> [PROBLEM TO WORK ON]: Look through the entries below and extract exactly the lines from the one containing "match r with" through the one containing "def State.storeKept (s", ends included.

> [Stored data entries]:
▬▬▬
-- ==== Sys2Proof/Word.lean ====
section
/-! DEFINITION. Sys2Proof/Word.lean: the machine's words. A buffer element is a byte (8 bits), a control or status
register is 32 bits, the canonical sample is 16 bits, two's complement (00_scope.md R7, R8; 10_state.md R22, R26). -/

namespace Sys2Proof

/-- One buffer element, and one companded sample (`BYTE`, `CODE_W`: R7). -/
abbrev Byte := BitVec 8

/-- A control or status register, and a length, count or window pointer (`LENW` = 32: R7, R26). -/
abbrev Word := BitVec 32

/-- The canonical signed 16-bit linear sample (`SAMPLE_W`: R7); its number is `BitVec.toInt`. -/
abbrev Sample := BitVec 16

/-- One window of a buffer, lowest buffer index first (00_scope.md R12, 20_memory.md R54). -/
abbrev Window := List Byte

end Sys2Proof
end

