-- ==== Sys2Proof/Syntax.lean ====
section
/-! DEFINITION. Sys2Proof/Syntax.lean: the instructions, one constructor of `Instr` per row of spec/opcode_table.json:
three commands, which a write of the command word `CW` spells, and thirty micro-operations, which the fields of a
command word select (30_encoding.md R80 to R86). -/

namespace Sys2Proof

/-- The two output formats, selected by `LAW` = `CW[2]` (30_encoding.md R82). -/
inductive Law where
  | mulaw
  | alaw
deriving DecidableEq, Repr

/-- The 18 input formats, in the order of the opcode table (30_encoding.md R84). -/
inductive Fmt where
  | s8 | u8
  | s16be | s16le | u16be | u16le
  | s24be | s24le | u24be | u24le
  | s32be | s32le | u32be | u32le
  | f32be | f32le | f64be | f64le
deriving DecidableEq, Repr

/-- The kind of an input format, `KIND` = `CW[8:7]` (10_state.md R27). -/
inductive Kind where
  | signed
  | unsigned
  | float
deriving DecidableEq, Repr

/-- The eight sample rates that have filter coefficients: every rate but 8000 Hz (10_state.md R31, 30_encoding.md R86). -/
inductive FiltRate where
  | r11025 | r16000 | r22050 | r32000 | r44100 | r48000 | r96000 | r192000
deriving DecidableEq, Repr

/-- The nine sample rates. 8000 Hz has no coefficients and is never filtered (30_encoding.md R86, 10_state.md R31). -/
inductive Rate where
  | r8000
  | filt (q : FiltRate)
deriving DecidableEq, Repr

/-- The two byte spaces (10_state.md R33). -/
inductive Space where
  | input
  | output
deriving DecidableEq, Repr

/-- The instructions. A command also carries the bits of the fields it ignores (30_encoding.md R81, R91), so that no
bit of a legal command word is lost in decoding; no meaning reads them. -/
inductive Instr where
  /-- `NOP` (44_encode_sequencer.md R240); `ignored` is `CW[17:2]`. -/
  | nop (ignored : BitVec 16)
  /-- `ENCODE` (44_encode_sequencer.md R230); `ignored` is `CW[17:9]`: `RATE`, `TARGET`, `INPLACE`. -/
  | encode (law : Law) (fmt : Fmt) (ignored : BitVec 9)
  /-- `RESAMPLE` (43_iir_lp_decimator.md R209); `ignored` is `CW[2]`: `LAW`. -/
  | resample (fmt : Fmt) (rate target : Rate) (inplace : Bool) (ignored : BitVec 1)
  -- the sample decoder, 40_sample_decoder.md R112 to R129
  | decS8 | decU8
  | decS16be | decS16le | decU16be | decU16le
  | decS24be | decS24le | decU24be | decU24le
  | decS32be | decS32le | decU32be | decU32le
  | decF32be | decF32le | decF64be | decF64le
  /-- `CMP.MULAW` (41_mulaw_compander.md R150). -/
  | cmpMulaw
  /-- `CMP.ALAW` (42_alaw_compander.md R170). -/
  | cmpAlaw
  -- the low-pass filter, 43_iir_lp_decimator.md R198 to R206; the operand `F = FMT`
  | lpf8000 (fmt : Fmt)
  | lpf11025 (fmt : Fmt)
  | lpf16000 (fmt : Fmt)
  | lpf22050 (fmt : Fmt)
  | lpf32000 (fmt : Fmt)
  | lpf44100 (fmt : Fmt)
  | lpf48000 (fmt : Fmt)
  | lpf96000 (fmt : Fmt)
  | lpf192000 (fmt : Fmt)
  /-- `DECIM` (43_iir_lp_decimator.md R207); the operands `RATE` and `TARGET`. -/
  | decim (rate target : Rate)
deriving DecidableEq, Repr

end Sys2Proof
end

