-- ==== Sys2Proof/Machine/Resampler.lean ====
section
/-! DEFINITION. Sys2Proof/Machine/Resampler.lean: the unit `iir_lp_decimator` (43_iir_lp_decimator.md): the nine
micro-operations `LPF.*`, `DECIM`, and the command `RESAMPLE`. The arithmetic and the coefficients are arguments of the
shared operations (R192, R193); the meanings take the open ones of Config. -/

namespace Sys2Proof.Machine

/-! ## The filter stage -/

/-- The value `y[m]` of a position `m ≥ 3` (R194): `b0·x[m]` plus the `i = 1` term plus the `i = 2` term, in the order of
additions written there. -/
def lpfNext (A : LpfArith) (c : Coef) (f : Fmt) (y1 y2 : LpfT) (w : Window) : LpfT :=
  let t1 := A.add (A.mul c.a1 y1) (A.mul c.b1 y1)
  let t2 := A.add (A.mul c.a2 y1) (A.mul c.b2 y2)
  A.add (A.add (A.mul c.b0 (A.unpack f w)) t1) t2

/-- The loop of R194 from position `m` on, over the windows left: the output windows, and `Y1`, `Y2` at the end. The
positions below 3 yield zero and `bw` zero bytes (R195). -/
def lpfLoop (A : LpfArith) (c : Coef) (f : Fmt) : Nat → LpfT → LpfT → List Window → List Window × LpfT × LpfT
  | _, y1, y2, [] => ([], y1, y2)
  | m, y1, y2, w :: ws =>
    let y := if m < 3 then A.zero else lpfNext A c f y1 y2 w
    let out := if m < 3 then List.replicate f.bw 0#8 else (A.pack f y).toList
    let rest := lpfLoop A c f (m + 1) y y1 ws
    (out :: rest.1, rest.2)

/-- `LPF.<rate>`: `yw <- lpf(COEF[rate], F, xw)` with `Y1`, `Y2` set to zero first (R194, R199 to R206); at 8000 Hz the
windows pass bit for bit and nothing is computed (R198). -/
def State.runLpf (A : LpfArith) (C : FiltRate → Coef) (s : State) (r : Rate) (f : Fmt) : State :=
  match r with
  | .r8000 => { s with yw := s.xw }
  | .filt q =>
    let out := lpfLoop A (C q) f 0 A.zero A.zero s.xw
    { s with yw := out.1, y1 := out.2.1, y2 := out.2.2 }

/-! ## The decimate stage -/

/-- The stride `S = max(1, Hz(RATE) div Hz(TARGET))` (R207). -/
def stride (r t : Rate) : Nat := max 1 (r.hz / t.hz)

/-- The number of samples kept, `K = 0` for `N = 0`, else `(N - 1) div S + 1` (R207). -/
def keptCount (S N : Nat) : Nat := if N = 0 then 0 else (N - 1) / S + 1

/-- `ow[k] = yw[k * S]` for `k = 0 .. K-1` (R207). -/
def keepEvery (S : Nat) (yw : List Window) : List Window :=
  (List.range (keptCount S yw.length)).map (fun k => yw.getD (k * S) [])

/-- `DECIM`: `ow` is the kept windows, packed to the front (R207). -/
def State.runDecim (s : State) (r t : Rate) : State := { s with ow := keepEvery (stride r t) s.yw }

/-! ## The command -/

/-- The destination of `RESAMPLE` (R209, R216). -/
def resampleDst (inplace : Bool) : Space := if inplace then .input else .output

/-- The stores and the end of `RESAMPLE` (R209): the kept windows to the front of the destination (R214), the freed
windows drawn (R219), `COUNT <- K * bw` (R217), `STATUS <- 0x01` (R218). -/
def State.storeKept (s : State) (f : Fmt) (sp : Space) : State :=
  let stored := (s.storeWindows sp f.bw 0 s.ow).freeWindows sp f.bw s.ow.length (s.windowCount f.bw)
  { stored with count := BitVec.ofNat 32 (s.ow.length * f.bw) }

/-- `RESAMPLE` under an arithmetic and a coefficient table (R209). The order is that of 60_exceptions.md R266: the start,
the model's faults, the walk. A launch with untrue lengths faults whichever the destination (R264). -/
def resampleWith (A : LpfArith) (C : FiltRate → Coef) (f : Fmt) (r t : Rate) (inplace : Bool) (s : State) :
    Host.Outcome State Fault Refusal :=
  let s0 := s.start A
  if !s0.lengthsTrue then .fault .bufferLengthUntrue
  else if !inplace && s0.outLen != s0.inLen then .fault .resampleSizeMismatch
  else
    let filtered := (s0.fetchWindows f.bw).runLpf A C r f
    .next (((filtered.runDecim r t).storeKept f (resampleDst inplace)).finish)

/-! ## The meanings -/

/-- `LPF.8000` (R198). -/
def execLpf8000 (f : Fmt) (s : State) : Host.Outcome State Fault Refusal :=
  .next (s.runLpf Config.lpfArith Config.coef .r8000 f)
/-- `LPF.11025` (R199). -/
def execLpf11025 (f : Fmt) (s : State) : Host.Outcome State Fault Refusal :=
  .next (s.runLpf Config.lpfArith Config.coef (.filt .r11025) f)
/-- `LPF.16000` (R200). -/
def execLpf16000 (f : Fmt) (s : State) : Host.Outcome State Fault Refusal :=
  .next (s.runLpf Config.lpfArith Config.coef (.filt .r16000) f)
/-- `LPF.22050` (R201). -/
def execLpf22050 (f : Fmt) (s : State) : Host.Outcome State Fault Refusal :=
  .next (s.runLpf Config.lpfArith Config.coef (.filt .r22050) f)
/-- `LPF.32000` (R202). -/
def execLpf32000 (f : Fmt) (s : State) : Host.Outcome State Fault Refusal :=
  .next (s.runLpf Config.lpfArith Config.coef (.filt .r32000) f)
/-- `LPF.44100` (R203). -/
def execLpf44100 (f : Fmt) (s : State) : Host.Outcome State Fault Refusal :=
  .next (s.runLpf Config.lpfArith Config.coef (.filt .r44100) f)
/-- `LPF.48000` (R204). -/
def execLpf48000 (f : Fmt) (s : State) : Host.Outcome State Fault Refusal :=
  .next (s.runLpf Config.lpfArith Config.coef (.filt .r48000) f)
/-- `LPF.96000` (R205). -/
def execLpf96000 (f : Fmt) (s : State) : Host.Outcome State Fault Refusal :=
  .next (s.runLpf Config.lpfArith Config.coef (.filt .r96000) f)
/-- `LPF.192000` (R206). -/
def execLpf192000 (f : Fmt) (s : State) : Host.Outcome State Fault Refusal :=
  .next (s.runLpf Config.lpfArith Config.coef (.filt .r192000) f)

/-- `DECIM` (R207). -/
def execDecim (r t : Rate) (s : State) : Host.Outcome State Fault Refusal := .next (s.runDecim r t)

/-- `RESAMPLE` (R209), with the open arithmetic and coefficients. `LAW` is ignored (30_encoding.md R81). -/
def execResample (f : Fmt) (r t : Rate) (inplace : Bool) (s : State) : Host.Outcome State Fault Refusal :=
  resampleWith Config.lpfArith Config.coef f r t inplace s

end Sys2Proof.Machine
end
▬▬▬
> [EXERCISE RESPONSE]:
  match r with
  | .r8000 => { s with yw := s.xw }
  | .filt q =>
    let out := lpfLoop A (C q) f 0 A.zero A.zero s.xw
    { s with yw := out.1, y1 := out.2.1, y2 := out.2.2 }

/-! ## The decimate stage -/

/-- The stride `S = max(1, Hz(RATE) div Hz(TARGET))` (R207). -/
def stride (r t : Rate) : Nat := max 1 (r.hz / t.hz)

/-- The number of samples kept, `K = 0` for `N = 0`, else `(N - 1) div S + 1` (R207). -/
def keptCount (S N : Nat) : Nat := if N = 0 then 0 else (N - 1) / S + 1

/-- `ow[k] = yw[k * S]` for `k = 0 .. K-1` (R207). -/
def keepEvery (S : Nat) (yw : List Window) : List Window :=
  (List.range (keptCount S yw.length)).map (fun k => yw.getD (k * S) [])

/-- `DECIM`: `ow` is the kept windows, packed to the front (R207). -/
def State.runDecim (s : State) (r t : Rate) : State := { s with ow := keepEvery (stride r t) s.yw }

/-! ## The command -/

/-- The destination of `RESAMPLE` (R209, R216). -/
def resampleDst (inplace : Bool) : Space := if inplace then .input else .output

/-- The stores and the end of `RESAMPLE` (R209): the kept windows to the front of the destination (R214), the freed
windows drawn (R219), `COUNT <- K * bw` (R217), `STATUS <- 0x01` (R218). -/
def State.storeKept (s : State) (f : Fmt) (sp : Space) : State :=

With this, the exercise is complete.